-- Material for this exercise follows --
/-! ## `State.loseGol` -/

@[simp] theorem State.loseGol_cfg (s : State) : (s.loseGol).cfg = s.cfg := rfl
@[simp] theorem State.loseGol_busy (s : State) : (s.loseGol).busy = s.busy := rfl
@[simp] theorem State.loseGol_done (s : State) : (s.loseGol).done = s.done := rfl
@[simp] theorem State.loseGol_err (s : State) : (s.loseGol).err = s.err := rfl
@[simp] theorem State.loseGol_ovr (s : State) : (s.loseGol).ovr = s.ovr := rfl
@[simp] theorem State.loseGol_errcode (s : State) : (s.loseGol).errcode = s.errcode := rfl
@[simp] theorem State.loseGol_errinfo (s : State) : (s.loseGol).errinfo = s.errinfo := rfl
@[simp] theorem State.loseGol_irqen (s : State) : (s.loseGol).irqen = s.irqen := rfl
@[simp] theorem State.loseGol_cmd (s : State) : (s.loseGol).cmd = s.cmd := rfl
@[simp] theorem State.loseGol_result (s : State) : (s.loseGol).result = s.result := rfl
@[simp] theorem State.loseGol_result1 (s : State) : (s.loseGol).result1 = s.result1 := rfl
@[simp] theorem State.loseGol_args (s : State) : (s.loseGol).args = s.args := rfl
@[simp] theorem State.loseGol_src (s : State) : (s.loseGol).src = s.src := rfl
@[simp] theorem State.loseGol_dst (s : State) : (s.loseGol).dst = s.dst := rfl
@[simp] theorem State.loseGol_lsb (s : State) : (s.loseGol).lsb = s.lsb := rfl
@[simp] theorem State.loseGol_rc (s : State) : (s.loseGol).rc = s.rc := rfl
@[simp] theorem State.loseGol_qs (s : State) : (s.loseGol).qs = s.qs := rfl
@[simp] theorem State.loseGol_huf (s : State) : (s.loseGol).huf = s.huf := rfl
@[simp] theorem State.loseGol_lz (s : State) : (s.loseGol).lz = s.lz := rfl
@[simp] theorem State.loseGol_cam (s : State) : (s.loseGol).cam = s.cam := rfl
@[simp] theorem State.loseGol_neko (s : State) : (s.loseGol).neko = s.neko := rfl
@[simp] theorem State.loseGol_xf (s : State) : (s.loseGol).xf = s.xf := rfl
@[simp] theorem State.loseGol_buf (s : State) : (s.loseGol).buf = s.buf := rfl
@[simp] theorem State.loseGol_tainted (s : State) : (s.loseGol).tainted = s.tainted := rfl
@[simp] theorem State.loseGol_draws (s : State) : (s.loseGol).draws = s.draws := rfl
@[simp] theorem State.loseGol_host (s : State) : (s.loseGol).host = s.host := rfl
@[simp] theorem State.loseGol_turns (s : State) : (s.loseGol).turns = s.turns := rfl
@[simp] theorem State.loseGol_seen (s : State) : (s.loseGol).seen = s.seen := rfl

/-! ## `State.loseLz` -/

@[simp] theorem State.loseLz_cfg (s : State) : (s.loseLz).cfg = s.cfg := rfl
@[simp] theorem State.loseLz_busy (s : State) : (s.loseLz).busy = s.busy := rfl
@[simp] theorem State.loseLz_done (s : State) : (s.loseLz).done = s.done := rfl
@[simp] theorem State.loseLz_err (s : State) : (s.loseLz).err = s.err := rfl
@[simp] theorem State.loseLz_ovr (s : State) : (s.loseLz).ovr = s.ovr := rfl
@[simp] theorem State.loseLz_errcode (s : State) : (s.loseLz).errcode = s.errcode := rfl
@[simp] theorem State.loseLz_errinfo (s : State) : (s.loseLz).errinfo = s.errinfo := rfl
@[simp] theorem State.loseLz_irqen (s : State) : (s.loseLz).irqen = s.irqen := rfl
@[simp] theorem State.loseLz_cmd (s : State) : (s.loseLz).cmd = s.cmd := rfl
@[simp] theorem State.loseLz_result (s : State) : (s.loseLz).result = s.result := rfl
@[simp] theorem State.loseLz_result1 (s : State) : (s.loseLz).result1 = s.result1 := rfl
@[simp] theorem State.loseLz_args (s : State) : (s.loseLz).args = s.args := rfl
@[simp] theorem State.loseLz_src (s : State) : (s.loseLz).src = s.src := rfl
@[simp] theorem State.loseLz_dst (s : State) : (s.loseLz).dst = s.dst := rfl
@[simp] theorem State.loseLz_lsb (s : State) : (s.loseLz).lsb = s.lsb := rfl
@[simp] theorem State.loseLz_rc (s : State) : (s.loseLz).rc = s.rc := rfl
@[simp] theorem State.loseLz_qs (s : State) : (s.loseLz).qs = s.qs := rfl
@[simp] theorem State.loseLz_huf (s : State) : (s.loseLz).huf = s.huf := rfl
@[simp] theorem State.loseLz_gol (s : State) : (s.loseLz).gol = s.gol := rfl
@[simp] theorem State.loseLz_cam (s : State) : (s.loseLz).cam = s.cam := rfl
@[simp] theorem State.loseLz_neko (s : State) : (s.loseLz).neko = s.neko := rfl
@[simp] theorem State.loseLz_xf (s : State) : (s.loseLz).xf = s.xf := rfl
@[simp] theorem State.loseLz_buf (s : State) : (s.loseLz).buf = s.buf := rfl
@[simp] theorem State.loseLz_tainted (s : State) : (s.loseLz).tainted = s.tainted := rfl
@[simp] theorem State.loseLz_draws (s : State) : (s.loseLz).draws = s.draws := rfl
@[simp] theorem State.loseLz_host (s : State) : (s.loseLz).host = s.host := rfl
@[simp] theorem State.loseLz_turns (s : State) : (s.loseLz).turns = s.turns := rfl
@[simp] theorem State.loseLz_seen (s : State) : (s.loseLz).seen = s.seen := rfl

/-! ## `State.loseXf` -/

@[simp] theorem State.loseXf_cfg (s : State) (n : Nat) : (s.loseXf n).cfg = s.cfg := rfl
@[simp] theorem State.loseXf_busy (s : State) (n : Nat) : (s.loseXf n).busy = s.busy := rfl
@[simp] theorem State.loseXf_done (s : State) (n : Nat) : (s.loseXf n).done = s.done := rfl
@[simp] theorem State.loseXf_err (s : State) (n : Nat) : (s.loseXf n).err = s.err := rfl
@[simp] theorem State.loseXf_ovr (s : State) (n : Nat) : (s.loseXf n).ovr = s.ovr := rfl
@[simp] theorem State.loseXf_errcode (s : State) (n : Nat) : (s.loseXf n).errcode = s.errcode := rfl
@[simp] theorem State.loseXf_errinfo (s : State) (n : Nat) : (s.loseXf n).errinfo = s.errinfo := rfl
@[simp] theorem State.loseXf_irqen (s : State) (n : Nat) : (s.loseXf n).irqen = s.irqen := rfl
@[simp] theorem State.loseXf_cmd (s : State) (n : Nat) : (s.loseXf n).cmd = s.cmd := rfl
@[simp] theorem State.loseXf_result (s : State) (n : Nat) : (s.loseXf n).result = s.result := rfl
@[simp] theorem State.loseXf_result1 (s : State) (n : Nat) : (s.loseXf n).result1 = s.result1 := rfl
@[simp] theorem State.loseXf_args (s : State) (n : Nat) : (s.loseXf n).args = s.args := rfl
@[simp] theorem State.loseXf_src (s : State) (n : Nat) : (s.loseXf n).src = s.src := rfl
@[simp] theorem State.loseXf_dst (s : State) (n : Nat) : (s.loseXf n).dst = s.dst := rfl
@[simp] theorem State.loseXf_lsb (s : State) (n : Nat) : (s.loseXf n).lsb = s.lsb := rfl
@[simp] theorem State.loseXf_rc (s : State) (n : Nat) : (s.loseXf n).rc = s.rc := rfl
@[simp] theorem State.loseXf_qs (s : State) (n : Nat) : (s.loseXf n).qs = s.qs := rfl
@[simp] theorem State.loseXf_huf (s : State) (n : Nat) : (s.loseXf n).huf = s.huf := rfl
@[simp] theorem State.loseXf_gol (s : State) (n : Nat) : (s.loseXf n).gol = s.gol := rfl
@[simp] theorem State.loseXf_lz (s : State) (n : Nat) : (s.loseXf n).lz = s.lz := rfl
@[simp] theorem State.loseXf_cam (s : State) (n : Nat) : (s.loseXf n).cam = s.cam := rfl
@[simp] theorem State.loseXf_neko (s : State) (n : Nat) : (s.loseXf n).neko = s.neko := rfl
@[simp] theorem State.loseXf_buf (s : State) (n : Nat) : (s.loseXf n).buf = s.buf := rfl
@[simp] theorem State.loseXf_tainted (s : State) (n : Nat) : (s.loseXf n).tainted = s.tainted := rfl
@[simp] theorem State.loseXf_draws (s : State) (n : Nat) : (s.loseXf n).draws = s.draws := rfl
@[simp] theorem State.loseXf_host (s : State) (n : Nat) : (s.loseXf n).host = s.host := rfl
@[simp] theorem State.loseXf_turns (s : State) (n : Nat) : (s.loseXf n).turns = s.turns := rfl
@[simp] theorem State.loseXf_seen (s : State) (n : Nat) : (s.loseXf n).seen = s.seen := rfl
-- Material for this exercise concluded --
_Description of the task_
Please copy the lines above from the line with "(s.loseLz).xf = s.xf := rfl" up to and including the line with "(s.loseLz).tainted = s.tainted := rfl", exactly as written and with nothing else.

_Task output_
@[simp] theorem State.loseLz_xf (s : State) : (s.loseLz).xf = s.xf := rfl
@[simp] theorem State.loseLz_buf (s : State) : (s.loseLz).buf = s.buf := rfl
@[simp] theorem State.loseLz_tainted (s : State) : (s.loseLz).tainted = s.tainted := rfl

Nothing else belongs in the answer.